As usual, we start with some imports.
-- sth-charcombine: replace combining unicode chars with precomposed chars
module Main where
import System.Exit (exitSuccess)
import Data.Char (isMark)
import Data.List (unfoldr)
One of the fundamental problems with our detab
program is that it assumes plain text characters can be displayed on a rectangular array of character cells in a one-to-one way, with each character taking one cell and each cell having at most one character.

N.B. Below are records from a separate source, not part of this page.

-- ==== Sys2Proof/Certificates/Slice0/Obligations.lean ====
section
/-! DEFINITION. The statements about the device, each a proposition for the provers. -/

open Sys2Proof Sys2Proof.Machine

/-! ### Morop: arithmetic and logic -/

namespace Sys2Proof.Spec

/-- A signed number kept within the signed 64-bit range (R110: saturated). -/
def clamp (v : Int) : Word := BitVec.ofInt 64 (max (-(2 ^ 63)) (min (2 ^ 63 - 1) v))

/-- The instructions of opcode 0x00 as R110's table has them: constructor, func, cycles, and what rd gets of rs1 and rs2. -/
def aluTable : List ((Issue → Reg → Reg → Reg → Instr) × Nat × Nat × (Word → Word → Word)) :=
  [(.add, 0x001, 1, fun a b => a + b),
   (.sub, 0x002, 1, fun a b => a - b),
   (.and, 0x003, 1, fun a b => a &&& b),
   (.or, 0x004, 1, fun a b => a ||| b),
   (.xor, 0x005, 1, fun a b => a ^^^ b),
   (.shl, 0x006, 1, fun a b => BitVec.ofNat 64 (a.toNat * 2 ^ (b.toNat % 64))),
   (.shr, 0x007, 1, fun a b => BitVec.ofNat 64 (a.toNat / 2 ^ (b.toNat % 64))),
   (.sra, 0x008, 1, fun a b => BitVec.ofInt 64 (a.toInt / 2 ^ (b.toNat % 64))),
   (.slt, 0x009, 1, fun a b => if a.toInt < b.toInt then 1 else 0),
   (.sltu, 0x00A, 1, fun a b => if a.toNat < b.toNat then 1 else 0),
   (.min, 0x00B, 1, fun a b => if a.toInt < b.toInt then a else b)] ++
  [(.max, 0x00C, 1, fun a b => if a.toInt < b.toInt then b else a),
   (.minu, 0x00D, 1, fun a b => if a.toNat < b.toNat then a else b),
   (.maxu, 0x00E, 1, fun a b => if a.toNat < b.toNat then b else a),
   (.adds, 0x00F, 1, fun a b => clamp (a.toInt + b.toInt)),
   (.subs, 0x010, 1, fun a b => clamp (a.toInt - b.toInt)),
   (.mul, 0x011, 1, fun a b => BitVec.ofNat 64 (a.toNat * b.toNat)),
   (.mulhu, 0x012, 1, fun a b => BitVec.ofNat 64 (a.toNat * b.toNat / 2 ^ 64)),
   (.mulq, 0x013, 1, fun a b => clamp ((a.toInt * b.toInt + 2 ^ 15) / 2 ^ 16)),
   (.divu, 0x014, 20, fun a b => if b = 0 then 0xFFFFFFFFFFFFFFFF else BitVec.ofNat 64 (a.toNat / b.toNat)),
   (.remu, 0x015, 20, fun a b => if b = 0 then a else BitVec.ofNat 64 (a.toNat % b.toNat)),
   (.clz, 0x016, 1, fun a _ => BitVec.ofNat 64 (if a = 0 then 64 else 63 - a.toNat.log2)),
   (.popc, 0x017, 1, fun a _ => BitVec.ofNat 64 ((List.range 64).countP (fun i => a.getLsbD i)))]

/-- The immediate forms of R110 but the shifts and INSI: constructor, opcode, and what rd gets of rs1 and imm16. -/
def immTable : List ((Issue → Reg → Reg → BitVec 16 → Instr) × Nat × (Word → BitVec 16 → Word)) :=
  [(.addi, 0x01, fun a i => a + i.signExtend 64),
   (.andi, 0x02, fun a i => a &&& i.setWidth 64),
   (.ori, 0x03, fun a i => a ||| i.setWidth 64),
   (.xori, 0x04, fun a i => a ^^^ i.setWidth 64),
   (.slti, 0x05, fun a i => if a.toInt < i.toInt then 1 else 0),
   (.sltiu, 0x06, fun a i => if a.toNat < (i.signExtend 64).toNat then 1 else 0)]

/-- The shifts by an immediate (R110): constructor, opcode, and what rd gets of rs1 shifted by n. -/
def shiftTable : List ((Issue → Reg → Reg → BitVec 16 → Instr) × Nat × (Word → Nat → Word)) :=
  [(.shli, 0x08, fun a n => BitVec.ofNat 64 (a.toNat * 2 ^ n)),
   (.shri, 0x09, fun a n => BitVec.ofNat 64 (a.toNat / 2 ^ n)),
   (.srai, 0x0A, fun a n => BitVec.ofInt 64 (a.toInt / 2 ^ n))]

/-- The agent's context after a trap, with a word `pc` as the trapping address: a thread is TRAPPED with its registers as they were. -/
def trapped (t : Thread) (cause : Nat) (tval : Word) (u : Thread) : Prop :=
  u.st = .trapped ∧ u.tpc = t.pc ∧ u.cause = cause ∧ u.tval = tval ∧ u.g = t.g ∧ u.pc = t.pc ∧ u.instret = t.instret

end Sys2Proof.Spec

/-- For each of ADD to POPC (the 23 instructions of opcode 0x00): whenever its agent issues it, exec answers a next state in which rd (unless it is
g0, which discards) holds the result that R110's table gives for rs1 and rs2, the PC has moved on by 4, INSTRET and RUNCOUNT have counted it, CYCLES
has counted its cycles (DIVU and REMU 20, the others 1), every other field of its context is unchanged, and so is all else of the state but the time
and a corrected error's count. (R110, R85, R87) -/
def Obligations.RegisterFormResults : Prop :=
  ∀ p ∈ Sys2Proof.Spec.aluTable, ∀ (x : Issue) (rd rs1 rs2 : Reg) (s : State), s.issues x (encR 0x00 rd rs1 rs2 p.2.1) →
    ∃ t, exec (p.1 x rd rs1 rs2) s = .next t ∧
      t.own x = (s.own x).completed p.2.2.1 rd (p.2.2.2 ((s.own x).rg rs1) ((s.own x).rg rs2)) ∧ s.sameBut t x

/-- ADDI, ANDI, ORI, XORI, SLTI and SLTIU, SHLI, SHRI and SRAI with imm16[15:6] zero, and INSI: whenever its agent issues it, exec answers a next
state in which rd holds R110's result (INSI: bits [16 lane + 15 : 16 lane] are imm16, the other bits of rd are unchanged), the PC has moved on by 4,
the counts have counted one instruction of one cycle, and nothing else has changed but the time and a corrected error's count. (R110, R85, R107) -/
def Obligations.ImmediateFormResults : Prop :=
  (∀ p ∈ Sys2Proof.Spec.immTable, ∀ (x : Issue) (rd rs1 : Reg) (imm : BitVec 16) (s : State), s.issues x (encI p.2.1 rd rs1 imm) →
    ∃ t, exec (p.1 x rd rs1 imm) s = .next t ∧ t.own x = (s.own x).completed 1 rd (p.2.2 ((s.own x).rg rs1) imm) ∧ s.sameBut t x) ∧
  (∀ p ∈ Sys2Proof.Spec.shiftTable, ∀ (x : Issue) (rd rs1 : Reg) (imm : BitVec 16) (s : State), imm.toNat < 64 → s.issues x (encI p.2.1 rd rs1 imm) →
    ∃ t, exec (p.1 x rd rs1 imm) s = .next t ∧ t.own x = (s.own x).completed 1 rd (p.2.2 ((s.own x).rg rs1) imm.toNat) ∧ s.sameBut t x) ∧
  (∀ (x : Issue) (rd : Reg) (lane : BitVec 2) (imm : BitVec 16) (s : State), s.issues x (encN 0x0B rd lane imm) →
    ∃ t v, exec (.insi x rd lane imm) s = .next t ∧ t.own x = (s.own x).completed 1 rd v ∧ s.sameBut t x ∧
      ∀ j < 64, v.getLsbD j = if j / 16 = lane.toNat then imm.getLsbD (j % 16) else ((s.own x).rg rd).getLsbD j)


/-! ### Morop: memory -/

namespace Sys2Proof.Spec

/-- The loads of R110: constructor, opcode, bytes, whether the value is extended with its sign. -/
def loadTable : List ((Issue → Reg → Reg → BitVec 16 → Check → Instr) × Nat × Nat × Bool) :=
  [(.lb, 0x10, 1, false), (.lh, 0x11, 2, false), (.lw, 0x12, 4, false), (.lws, 0x13, 4, true), (.ld, 0x14, 8, false)]

/-- The stores of R110: constructor, opcode, bytes. -/
def storeTable : List ((Issue → Reg → Reg → BitVec 16 → Instr) × Nat × Nat) :=
  [(.sb, 0x18, 1), (.sh, 0x19, 2), (.sw, 0x1A, 4), (.sd, 0x1C, 8)]

/-- The atomic operations of R110: constructor, func, and the word left in memory, of the word there, rs2 and rd. -/
def atomicTable : List ((Issue → Reg → Reg → Reg → Check → Instr) × Nat × (Word → Word → Word → Word)) :=
  [(.aadd, 0x001, fun m b _ => m + b), (.aswp, 0x002, fun _ b _ => b), (.acas, 0x003, fun m b d => if m = d then b else m)]

/-- The far instructions of R110: constructor, opcode, bytes, whether it stores. -/
def farTable : List ((Issue → Reg → Reg → BitVec 16 → Instr) × Nat × Nat × Bool) :=
  [(.lwf, 0x15, 4, false), (.ldf, 0x16, 8, false), (.swf, 0x1D, 4, true), (.sdf, 0x1E, 8, true)]

/-- rs1 + sext(imm16), modulo 2^64 (R88). -/
def address (s : State) (x : Issue) (rs1 : Reg) (imm : BitVec 16) : Nat := ((s.own x).rg rs1 + imm.signExtend 64).toNat

/-- Whether n bytes at address a lie in the data partition, below DLEN (R88, R89). -/
def inData (s : State) (t : Thr) (a n : Nat) : Prop := a + n ≤ s.dataLen t

/-- Whether n bytes at address a lie in the bound channel's context window, with a width that R88 allows there. -/
def inWindow (s : State) (t : Thr) (a n : Nat) : Prop :=
  (s.thr t).chan < 256 ∧ 0x10000 ≤ a ∧ a + n ≤ 0x40000 ∧ (4 ≤ n ∨ (0x18000 ≤ a ∧ a + n ≤ 0x20000))

/-- A value of n bytes as a load leaves it in rd. -/
def loaded (signed : Bool) (n v : Nat) : Word := if signed then (BitVec.ofNat (8 * n) v).signExtend 64 else BitVec.ofNat 64 v

/-- Sequencer memory after n bytes of v have been stored at key k, and its words with an uncorrectable error: a store of a whole word removes one. -/
def stored (s t : State) (k n v : Nat) : Prop :=
  (∀ j, t.seqByte j = if k ≤ j ∧ j < k + n then BitVec.ofNat 8 (v / 256 ^ (j - k)) else s.seqByte j) ∧
  (∀ w, w ∈ t.seqBad ↔ w ∈ s.seqBad ∧ ¬(n = 8 ∧ w = k / 8))

end Sys2Proof.Spec

/-- LB, LH, LW, LWS and LD issued by a thread at an aligned address whose bytes all lie below DLEN and hold no uncorrectable error: exec answers a
next state in which rd holds the little-endian value of the bytes at DBASE + address in the sequencer's data memory, extended with zeros (LWS: with
its sign), the PC has moved on by 4 and the counts have counted one instruction of one cycle; nothing else changes but the time and the count of
corrected errors. (R88, R110, R125, R5) -/
def Obligations.DataPartitionLoads : Prop :=
  ∀ p ∈ Sys2Proof.Spec.loadTable, ∀ (x : Issue) (n : Thr) (rd rs1 : Reg) (imm : BitVec 16) (ecc : Check) (s : State),
    let a := Sys2Proof.Spec.address s x rs1 imm
    x.agent = .thread n → s.issues x (encI p.2.1 rd rs1 imm) → Sys2Proof.Spec.inData s n a p.2.2.1 → a % p.2.2.1 = 0 → ecc ≠ .bad →
    s.seqBadAt (s.dataKey n a) p.2.2.1 = false →
    ∃ t, exec (p.1 x rd rs1 imm ecc) s = .next t ∧
      t.own x = (s.own x).completed 1 rd (Sys2Proof.Spec.loaded p.2.2.2 p.2.2.1 (s.seqRd (s.dataKey n a) p.2.2.1)) ∧ s.sameBut t (withEcc x ecc)

/-- SB, SH, SW and SD issued by a thread at an aligned address whose bytes all lie below DLEN: exec answers a next state in which the low bytes of the
data register stand at DBASE + address in the sequencer's data memory, little-endian, and every other byte of the sequencer memories reads as before
(an SD removes the uncorrectable error of the word it writes); the PC has moved on by 4, the counts have counted one instruction of one cycle, no
general register changes, and all of device memory and the rest of the state are as before but the time and a corrected error's count. (R88, R110,
R125, R5) -/
def Obligations.DataPartitionStores : Prop :=
  ∀ p ∈ Sys2Proof.Spec.storeTable, ∀ (x : Issue) (n : Thr) (rd rs1 : Reg) (imm : BitVec 16) (s : State),
    let a := Sys2Proof.Spec.address s x rs1 imm
    x.agent = .thread n → s.issues x (encI p.2.1 rd rs1 imm) → Sys2Proof.Spec.inData s n a p.2.2 → a % p.2.2 = 0 →
    ∃ t, exec (p.1 x rd rs1 imm) s = .next t ∧ t.own x = (s.own x).completed 1 0 0 ∧
      Sys2Proof.Spec.stored s t (s.dataKey n a) p.2.2 ((s.own x).rg rd).toNat ∧ s.sameButSeq t x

This was a reasonable expectation at the time Software Tools was written, when character encodings were simpler. But Unicode makes this assumption wrong for several reasons. The first, which we will address now, is that diacritics like acute accents or carons can be expressed using combining characters. These are special unicode code points that are not displayed independently but rather modify the character which they succeed. You can read more about these on the wiki. This is a problem for us because detab
counts tab stop widths in terms of characters.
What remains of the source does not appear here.